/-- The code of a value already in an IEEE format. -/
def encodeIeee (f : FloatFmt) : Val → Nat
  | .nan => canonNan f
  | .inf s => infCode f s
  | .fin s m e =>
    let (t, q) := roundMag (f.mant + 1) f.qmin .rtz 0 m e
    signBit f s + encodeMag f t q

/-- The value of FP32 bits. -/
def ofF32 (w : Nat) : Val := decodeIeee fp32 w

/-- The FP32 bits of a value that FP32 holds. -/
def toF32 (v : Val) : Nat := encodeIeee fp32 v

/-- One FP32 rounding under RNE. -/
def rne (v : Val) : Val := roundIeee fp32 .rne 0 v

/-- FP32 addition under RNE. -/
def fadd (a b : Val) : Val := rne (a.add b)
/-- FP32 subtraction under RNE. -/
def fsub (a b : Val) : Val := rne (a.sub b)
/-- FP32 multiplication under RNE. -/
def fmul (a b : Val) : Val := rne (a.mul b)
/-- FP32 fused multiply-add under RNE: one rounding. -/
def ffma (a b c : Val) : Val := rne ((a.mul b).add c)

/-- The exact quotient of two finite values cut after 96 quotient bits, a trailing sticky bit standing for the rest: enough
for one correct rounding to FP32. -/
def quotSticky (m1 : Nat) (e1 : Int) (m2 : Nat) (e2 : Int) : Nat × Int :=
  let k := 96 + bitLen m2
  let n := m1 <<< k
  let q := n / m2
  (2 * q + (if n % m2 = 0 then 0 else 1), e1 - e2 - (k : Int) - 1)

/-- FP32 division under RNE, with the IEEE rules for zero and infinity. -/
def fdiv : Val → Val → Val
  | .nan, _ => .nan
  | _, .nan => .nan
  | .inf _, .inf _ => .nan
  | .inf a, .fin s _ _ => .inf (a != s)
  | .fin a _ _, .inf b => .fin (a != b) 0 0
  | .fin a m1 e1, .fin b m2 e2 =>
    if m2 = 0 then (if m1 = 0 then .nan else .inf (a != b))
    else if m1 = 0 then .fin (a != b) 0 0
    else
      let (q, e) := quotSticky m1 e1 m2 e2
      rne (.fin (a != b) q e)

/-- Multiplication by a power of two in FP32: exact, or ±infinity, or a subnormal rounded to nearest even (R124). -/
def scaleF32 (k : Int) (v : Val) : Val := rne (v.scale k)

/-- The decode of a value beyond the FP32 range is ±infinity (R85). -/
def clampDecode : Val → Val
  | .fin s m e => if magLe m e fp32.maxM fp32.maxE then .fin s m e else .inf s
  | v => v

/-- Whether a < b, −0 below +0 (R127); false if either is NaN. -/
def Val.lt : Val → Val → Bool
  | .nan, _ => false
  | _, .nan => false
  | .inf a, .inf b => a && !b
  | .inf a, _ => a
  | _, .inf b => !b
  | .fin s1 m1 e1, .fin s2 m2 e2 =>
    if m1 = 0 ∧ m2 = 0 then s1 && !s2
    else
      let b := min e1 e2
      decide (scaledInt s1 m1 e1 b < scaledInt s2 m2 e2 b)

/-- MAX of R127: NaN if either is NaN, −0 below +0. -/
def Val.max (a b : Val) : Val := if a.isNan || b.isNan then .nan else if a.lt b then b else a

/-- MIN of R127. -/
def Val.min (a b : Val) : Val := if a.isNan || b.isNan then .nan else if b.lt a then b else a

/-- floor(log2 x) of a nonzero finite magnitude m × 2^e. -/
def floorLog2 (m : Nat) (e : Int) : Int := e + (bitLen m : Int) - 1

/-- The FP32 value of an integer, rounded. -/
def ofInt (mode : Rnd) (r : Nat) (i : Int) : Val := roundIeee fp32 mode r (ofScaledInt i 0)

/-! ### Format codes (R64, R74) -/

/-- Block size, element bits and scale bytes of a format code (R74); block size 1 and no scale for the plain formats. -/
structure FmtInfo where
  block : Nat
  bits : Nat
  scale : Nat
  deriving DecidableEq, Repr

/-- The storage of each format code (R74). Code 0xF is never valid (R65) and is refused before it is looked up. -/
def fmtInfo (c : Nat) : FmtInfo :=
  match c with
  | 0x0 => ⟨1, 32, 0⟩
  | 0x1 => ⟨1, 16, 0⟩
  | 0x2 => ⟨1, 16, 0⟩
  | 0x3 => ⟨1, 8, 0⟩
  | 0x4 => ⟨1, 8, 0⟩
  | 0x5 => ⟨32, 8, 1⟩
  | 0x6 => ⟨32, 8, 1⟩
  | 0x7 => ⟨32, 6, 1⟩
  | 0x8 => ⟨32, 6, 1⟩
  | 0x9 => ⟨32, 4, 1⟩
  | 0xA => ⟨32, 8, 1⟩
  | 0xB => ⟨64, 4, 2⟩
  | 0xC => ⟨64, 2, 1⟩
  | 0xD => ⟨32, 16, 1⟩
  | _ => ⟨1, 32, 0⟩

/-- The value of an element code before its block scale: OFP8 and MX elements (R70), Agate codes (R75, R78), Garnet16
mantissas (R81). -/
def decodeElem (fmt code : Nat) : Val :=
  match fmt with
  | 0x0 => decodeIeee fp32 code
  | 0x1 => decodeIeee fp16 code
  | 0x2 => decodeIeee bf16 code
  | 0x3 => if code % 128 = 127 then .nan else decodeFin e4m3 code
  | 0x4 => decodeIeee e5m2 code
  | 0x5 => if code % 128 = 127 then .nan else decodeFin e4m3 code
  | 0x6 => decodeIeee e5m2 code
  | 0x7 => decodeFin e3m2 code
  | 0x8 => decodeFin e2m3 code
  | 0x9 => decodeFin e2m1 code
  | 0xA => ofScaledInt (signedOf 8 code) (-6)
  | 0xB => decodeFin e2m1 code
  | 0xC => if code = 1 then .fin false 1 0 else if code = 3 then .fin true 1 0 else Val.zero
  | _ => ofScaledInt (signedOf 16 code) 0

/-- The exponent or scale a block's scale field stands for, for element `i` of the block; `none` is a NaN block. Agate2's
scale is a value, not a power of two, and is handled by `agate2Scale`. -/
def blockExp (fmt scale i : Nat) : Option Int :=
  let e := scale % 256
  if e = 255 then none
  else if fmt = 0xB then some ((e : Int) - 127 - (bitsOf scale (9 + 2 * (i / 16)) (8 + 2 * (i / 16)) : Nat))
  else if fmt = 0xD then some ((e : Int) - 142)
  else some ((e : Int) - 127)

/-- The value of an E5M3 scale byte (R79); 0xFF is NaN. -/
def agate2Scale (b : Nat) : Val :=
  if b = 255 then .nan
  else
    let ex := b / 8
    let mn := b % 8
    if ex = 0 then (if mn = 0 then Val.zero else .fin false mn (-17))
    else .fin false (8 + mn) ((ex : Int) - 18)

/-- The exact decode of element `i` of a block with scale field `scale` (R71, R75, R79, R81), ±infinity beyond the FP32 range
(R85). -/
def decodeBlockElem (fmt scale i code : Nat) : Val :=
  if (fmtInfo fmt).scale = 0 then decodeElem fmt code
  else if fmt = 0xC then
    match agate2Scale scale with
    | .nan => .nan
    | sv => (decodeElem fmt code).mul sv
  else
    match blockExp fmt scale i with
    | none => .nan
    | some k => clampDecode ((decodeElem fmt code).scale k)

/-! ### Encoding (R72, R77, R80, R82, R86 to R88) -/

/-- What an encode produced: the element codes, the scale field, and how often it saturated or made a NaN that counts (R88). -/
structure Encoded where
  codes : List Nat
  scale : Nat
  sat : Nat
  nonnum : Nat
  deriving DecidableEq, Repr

━━━━━━━━━━

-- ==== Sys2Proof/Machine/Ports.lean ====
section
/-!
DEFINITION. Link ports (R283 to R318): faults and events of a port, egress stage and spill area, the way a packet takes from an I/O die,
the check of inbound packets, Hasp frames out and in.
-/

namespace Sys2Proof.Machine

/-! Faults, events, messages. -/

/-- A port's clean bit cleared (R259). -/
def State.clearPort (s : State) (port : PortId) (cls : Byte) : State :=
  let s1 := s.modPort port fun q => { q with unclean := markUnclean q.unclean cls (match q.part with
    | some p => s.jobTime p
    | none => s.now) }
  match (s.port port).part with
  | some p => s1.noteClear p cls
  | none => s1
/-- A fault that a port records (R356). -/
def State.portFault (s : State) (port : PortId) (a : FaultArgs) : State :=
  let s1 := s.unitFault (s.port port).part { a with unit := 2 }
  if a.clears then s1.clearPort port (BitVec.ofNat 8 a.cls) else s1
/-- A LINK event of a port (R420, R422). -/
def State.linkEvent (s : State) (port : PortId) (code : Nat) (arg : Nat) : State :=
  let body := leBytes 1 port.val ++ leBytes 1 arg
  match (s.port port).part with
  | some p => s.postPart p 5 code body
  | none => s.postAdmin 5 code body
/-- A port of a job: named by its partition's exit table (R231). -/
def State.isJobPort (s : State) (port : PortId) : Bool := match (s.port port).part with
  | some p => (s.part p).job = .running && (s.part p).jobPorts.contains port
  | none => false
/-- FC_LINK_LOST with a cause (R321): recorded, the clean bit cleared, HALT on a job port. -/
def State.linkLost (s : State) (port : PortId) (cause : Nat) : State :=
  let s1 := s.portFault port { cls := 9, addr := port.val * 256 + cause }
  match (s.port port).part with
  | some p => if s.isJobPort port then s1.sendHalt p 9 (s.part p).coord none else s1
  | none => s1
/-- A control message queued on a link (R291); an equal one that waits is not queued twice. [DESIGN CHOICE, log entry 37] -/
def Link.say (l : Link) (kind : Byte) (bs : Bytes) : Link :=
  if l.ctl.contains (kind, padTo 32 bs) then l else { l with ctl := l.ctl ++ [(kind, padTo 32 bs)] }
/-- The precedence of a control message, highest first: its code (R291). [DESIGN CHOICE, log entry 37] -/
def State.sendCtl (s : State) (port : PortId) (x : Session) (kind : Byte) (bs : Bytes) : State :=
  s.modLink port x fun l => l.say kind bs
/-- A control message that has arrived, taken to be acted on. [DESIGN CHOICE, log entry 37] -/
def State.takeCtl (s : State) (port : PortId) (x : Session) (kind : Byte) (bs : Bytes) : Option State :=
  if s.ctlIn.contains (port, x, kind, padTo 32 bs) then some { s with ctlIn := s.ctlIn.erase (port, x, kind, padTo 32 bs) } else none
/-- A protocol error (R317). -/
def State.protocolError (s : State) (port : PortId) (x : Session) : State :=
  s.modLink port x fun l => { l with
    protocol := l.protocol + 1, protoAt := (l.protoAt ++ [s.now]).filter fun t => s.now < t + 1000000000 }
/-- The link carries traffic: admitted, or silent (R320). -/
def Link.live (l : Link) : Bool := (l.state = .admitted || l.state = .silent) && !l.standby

━━━━━━━━━━

→ **YOUR INSTRUCTIONS**:
Everything in the material above from the line that has "s _ _ => .inf (a != s)" through the line that has "def clampDecode : Val → Val" must be duplicated exactly, with no other lines given.

→ **WRITTEN RESPONSE**:
  | .inf a, .fin s _ _ => .inf (a != s)
  | .fin a _ _, .inf b => .fin (a != b) 0 0
  | .fin a m1 e1, .fin b m2 e2 =>
    if m2 = 0 then (if m1 = 0 then .nan else .inf (a != b))
    else if m1 = 0 then .fin (a != b) 0 0
    else
      let (q, e) := quotSticky m1 e1 m2 e2
      rne (.fin (a != b) q e)

/-- Multiplication by a power of two in FP32: exact, or ±infinity, or a subnormal rounded to nearest even (R124). -/
def scaleF32 (k : Int) (v : Val) : Val := rne (v.scale k)

/-- The decode of a value beyond the FP32 range is ±infinity (R85). -/
def clampDecode : Val → Val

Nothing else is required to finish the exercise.